-- ==== Sys2Proof/Machine/State.lean ====
section
/-! DEFINITION. The state of the machine as plain data: everything the spec gives it, from a lane's registers to the
flash of the module, with State.reset and the reasons a step can stop. Each structure's docstring names the rules
that give it. -/

namespace Sys2Proof.Machine

/-! ### Lanes and groups -/

/-- Lane status (R13). -/
inductive LaneStatus where
  | absent | live | helper
deriving DecidableEq, Repr

/-- Whether a lane is held (R129, R130, R135). -/
inductive Hold where
  | none | meeting | segEnd
deriving DecidableEq, Repr

/-- What a user-level trap handler's entry saves of a lane (R374). -/
structure HandlerSave where
  pc : W32
  mr : W32
  hold : Hold
deriving DecidableEq, Repr

/-- A lane (R10, R12, R15, R22, R91). v registers at or above the bound B are held here beside
their backing slots in memory (R17, R286). -/
structure Lane where
  status : LaneStatus
  pc : W32
  mr : W32
  threadId : W32
  v : SMap W32
  /-- registers at or above B whose backing slot holds them (R17) -/
  inSlot : SMap Bool
  /-- registers poisoned by an uncorrectable error (R380) -/
  vPoison : SMap Bool
  p : BitVec 8
  rng : W32
  hold : Hold
  /-- stopped inside the clause at `pc`: LSTATE 1 (R262) -/
  mid : Bool
  /-- the applied bit (R154, R246) -/
  applied : Bool
  /-- the hidden YPC of a yield handler (R278) -/
  ypc : Option W32
  /-- what the trap handler's entry saved (R374) -/
  saved : Option HandlerSave
deriving DecidableEq, Repr

/-- An ABSENT lane with every register zero. DESIGN CHOICE, log 18. -/
def Lane.off : Lane :=
  { status := .absent, pc := 0, mr := noMeeting, threadId := 0, v := [], inSlot := [], vPoison := [], p := 0, rng := 0x6D2B79F5#32
    hold := .none, mid := false, applied := false, ypc := none, saved := none }

/-- The keep latch (R59): register, width, and the value read in each active lane. -/
structure Keep where
  reg : Nat
  width : Nat
  vals : List (Nat × List W32)
deriving DecidableEq, Repr

/-- The clause a group is running: words fetched when it started (R42, R160). -/
structure Run where
  pc : W32
  wix : Nat
  words : List W64
  lits : List W64
  next : W32
  /-- the lanes that run the clause -/
  mask : BitVec 32
deriving DecidableEq, Repr

/-- A trap being handled: the TRAP_ registers (R254). -/
structure TrapRegs where
  cause : W32
  detail : W32
  pc : W32
  wix : W32
  lane : W32
  /-- instruction words of the trapping clause, and the next clause, as the device fetched it (R258) -/
  words : Nat
  after : W32
deriving DecidableEq, Repr

/-- Kinds of scoreboard stall (R163, R266). -/
inductive StallKind where
  | result | token | tile | parking | batch
deriving DecidableEq, Repr

/-- A stall and when it began. -/
structure Stall where
  kind : StallKind
  since : Nat
deriving DecidableEq, Repr

/-- A segment-ending word at which lanes of a group are held, with the operand values read at the issue that first
held one (R137). -/
structure HeldAt where
  pc : W32
  wix : Nat
  word : W64
  next : W32
  val : W32
  deadline : Nat
  /-- the queue waiter this word added, for QPUSH and QPOP (R173); whether it was served -/
  waiter : Nat
  served : Bool
  /-- the lanes that issues with these values hold there -/
  mask : BitVec 32
deriving DecidableEq, Repr

/-! ### Continuation records -/

/-- A token entry (R261) with the serial number of the operation it waits for. -/
structure TokenEntry where
  valid : Bool
  done : Bool
  wreg : Nat
  value : W32
  serial : Nat
deriving DecidableEq, Repr

/-- Where a record's units lie (R265, R267). -/
inductive RecPlace where
  /-- not yet written -/
  | none
  /-- from this 256-byte unit of the context's pool -/
  | pool (unit : Nat)
  /-- an emergency record of this core -/
  | emergency (core : Nat)
deriving DecidableEq, Repr

/-- A continuation record (R261), with what the device keeps beside it: where it lies, whether its event has fired,
when it became ready. -/
structure Rec where
  rid : Nat
  binKey : BitVec 16
  kind : Nat
  wix : Nat
  rpc : W32
  asid : Nat
  launch : Nat
  block : Nat
  parkId : W32
  tstamp : Nat
  nlive : Nat
  dv : Bool
  dreg : Nat
  lstate : List Nat
  applied : BitVec 4
  helper : BitVec 4
  live : BitVec 4
  tids : List W32
  lpcs : List W32
  mrs : List W32
  twait : BitVec 16
  klive : BitVec 16
  pred : BitVec 32
  wkind : Nat
  wkey0 : W64
  wkey1 : W64
  handles : SMap W32
  tokens : List TokenEntry
  /-- register n of position j at key 4n + j -/
  regs : SMap W32
  regPoison : SMap Bool
  /-- private stores of the quad's threads travel as memory; the core the record lies on -/
  core : Nat
  place : RecPlace
  durable : Bool
  fired : Bool
  readyAt : Option Nat
  /-- serial of the token a WKIND 1 record waits for -/
  evSerial : Nat
  /-- serials of the matrix operations of the tiles in TWAIT -/
  tileSerials : List Nat
  /-- the value DV delivers -/
  dval : W32
  /-- the trap frame that names it, which keeps it from being ready while the context is out (R376) -/
  frame : Option Nat
  /-- the endpoint the record is being transferred to (R275) -/
  xfer : Option Nat
  /-- hint 0: preferred for forwarding (R64) -/
  preferred : Bool
  /-- the external-deadline fault was raised already (R349) -/
  overdue : Bool
  /-- its bin is DUE (R269) -/
  due : Bool
  /-- it has left the die, or the device, on which its segment ended (R387) -/
  away : Bool
deriving DecidableEq, Repr

/-- A group that could not write its records (R266): since when, the records with their quads, and the word. -/
structure ParkStall where
  since : Nat
  recs : List (Nat × Rec)
  pc : W32
  wix : Nat
  /-- a yield request has reached the group since -/
  asked : Bool
deriving DecidableEq, Repr

/-- A group (R10): its lanes, uniform registers, tile predicates, tiles, tokens, and the clause it runs. -/
structure Group where
  gid : Nat
  core : Nat
  asid : Nat
  launch : Nat
  /-- block number; 0xFFFFFF for a group of free records (R271) -/
  block : Nat
  lanes : SMap Lane
  w : SMap W32
  k : BitVec 16
  /-- the register bound B (R15) -/
  bound : Nat
  vbase : Nat
  tbase : Nat
  tiles : Nat
  /-- handles bound to tile slots (R202) -/
  handles : SMap W32
  keep : Option Keep
  /-- serial of the operation whose token each w register is; 0 none (R20) -/
  pend : SMap Nat
  /-- serial of the matrix operation pending on each tile slot; 0 none (R176) -/
  tilePend : SMap Nat
  fmtDefault : W32
  slotSel : BitVec 6
  rngSeed : W32
  /-- some while a user-level trap handler runs (R254, R374) -/
  trap : Option TrapRegs
  /-- when a yield request reached the group (R277), and when its limit started -/
  yieldAt : Option Nat
  /-- a yield request that has not reached the group yet -/
  yieldReq : Bool
  run : Option Run
  /-- the word index at which lanes stopped in a clause go on (R43) -/
  resumeWix : Nat
  stall : Option Stall
  held : List HeldAt
  parkStall : Option ParkStall
  /-- quads that hint 0 marked (R64) -/
  preferred : BitVec 8
  /-- issue slot of the core (R346) -/
  issueSlot : Nat
  /-- when the group became resident, and when it last started a clause (R345, R346) -/
  residentSince : Nat
  lastClauseStart : Nat
  /-- instruction words issued since the start or resume (R344) -/
  issued : Nat
  /-- the fault batch a group inside a trap handler waits for (R375); the bound slots still to reload (R401) -/
  waitBatch : Option Nat
  reload : BitVec 16
  /-- restored registers whose backing slots are still to be written (R263): lane and register -/
  slotDue : List (Nat × Nat)
deriving DecidableEq, Repr

/-- No group: every lane ABSENT. DESIGN CHOICE, log 18. -/
def Group.off : Group :=
  { gid := 0, core := 0, asid := 0, launch := 0, block := 0xFFFFFF, lanes := [], w := [], k := 0, bound := 8, vbase := 0
    tbase := 0, tiles := 0, handles := [], keep := none, pend := [], tilePend := [], fmtDefault := 0, slotSel := 0
    rngSeed := 0, trap := none, yieldAt := none, yieldReq := false, run := none, resumeWix := 0, stall := none, held := [], parkStall := none
    preferred := 0, issueSlot := 0, residentSince := 0, lastClauseStart := 0, issued := 0, waitBatch := none, reload := 0, slotDue := [] }

/-! ### Blocks, launches, queues, contexts -/

def HashTable.off0 : HashTable := { off := 0, bexp := 0, kw := false, vw := false, claimed := false }

/-- A launch that has been numbered (R338, R339). -/
structure Launch where
  asid : Nat
  num : Nat
  queue : Nat
  /-- D0 to D15 -/
  words : List W64
  /-- the constant copy (R338) -/
  const : List W32
  prio : Nat
  since : Nat
  nextBlock : Nat
  blocksEnded : Nat
  accepted : Bool
  /-- code of the completion word (R339) -/
  code : Nat
  completed : Bool
  /-- task slot of a task launch (R341) -/
  slot : Option Nat
deriving DecidableEq, Repr

/-- Work queue states (R335). -/
inductive QueueState where
  | off | idle | active | held | paused | stopped
deriving DecidableEq, Repr

/-- A task slot (R249, R340). -/
structure TaskSlot where
  reserved : Bool
  pub : Bool
  dep : Nat
  early : Nat
  /-- MASK and the doublewords of the published record -/
  delta : List W64
  words : List W64
  decoded : Bool
  dispatched : Bool
  /-- when the task became ready (R250, R343) -/
  readyAt : Nat
deriving DecidableEq, Repr

def TaskSlot.free : TaskSlot :=
  { reserved := false, pub := false, dep := 0, early := 0, delta := [], words := [], decoded := false, dispatched := false
    readyAt := 0 }

/-- A work queue (R334, R335). -/
structure WorkQueue where
  state : QueueState
  saved : QueueState
  task : Bool
  asid : Nat
  ring : Addr
  log2n : Nat
  head : W32
  tail : W32
  slots : SMap TaskSlot
  /-- tasks reserved since enabling -/
  rsv : Nat
deriving DecidableEq, Repr

def WorkQueue.none : WorkQueue :=
  { state := .off, saved := .off, task := false, asid := 0, ring := 0, log2n := 6, head := 0, tail := 0, slots := [], rsv := 0 }

/-- A segment table entry (R330). -/
structure Segment where
  start : W32
  stop : W32
  handler : W32
  binKey : BitVec 16
deriving DecidableEq, Repr

/-- A tile-store table entry (R27). -/
structure TileStore where
  base : Addr
  count : Nat
deriving DecidableEq, Repr

/-- A context's place in the life of R333, R382 and R385. -/
inductive CtxState where
  | off | running | switching | out
  /-- deregistered, but for completion words that wait for their page or for replicas (R339) -/
  | ending
deriving DecidableEq, Repr

/-- A trap frame (R376). -/
structure TrapFrame where
  rid0 : Nat
  nrec : Nat
  pc : W32
  wix : Nat
  cause : Nat
  detail : W32
  origCause : Nat
  origPc : W32
  origWix : Nat
  nested : Bool
  /-- instruction words of the trapping clause, and the next clause, as the device fetched it -/
  words : Nat
  after : W32
deriving DecidableEq, Repr

/-- A fault batch (R282, R328): the missing 64 KiB pages. -/
structure Batch where
  id : Nat
  asid : Nat
  pages : List Nat
  /-- the checkpoint of the group, until it has run ahead (R282) -/
  ahead : Option Group
deriving DecidableEq, Repr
────
▶ **Your instructions**: Retype the records above, but only those lines that fall between the line containing "them (R17) -/" and the line containing "def Lane.off : Lane", with both of those lines included, exactly as written.

▶ **Result for this task**:
  /-- registers at or above B whose backing slot holds them (R17) -/
  inSlot : SMap Bool
  /-- registers poisoned by an uncorrectable error (R380) -/
  vPoison : SMap Bool
  p : BitVec 8
  rng : W32
  hold : Hold
  /-- stopped inside the clause at `pc`: LSTATE 1 (R262) -/
  mid : Bool
  /-- the applied bit (R154, R246) -/
  applied : Bool
  /-- the hidden YPC of a yield handler (R278) -/
  ypc : Option W32
  /-- what the trap handler's entry saved (R374) -/
  saved : Option HandlerSave
deriving DecidableEq, Repr

/-- An ABSENT lane with every register zero. DESIGN CHOICE, log 18. -/
def Lane.off : Lane :=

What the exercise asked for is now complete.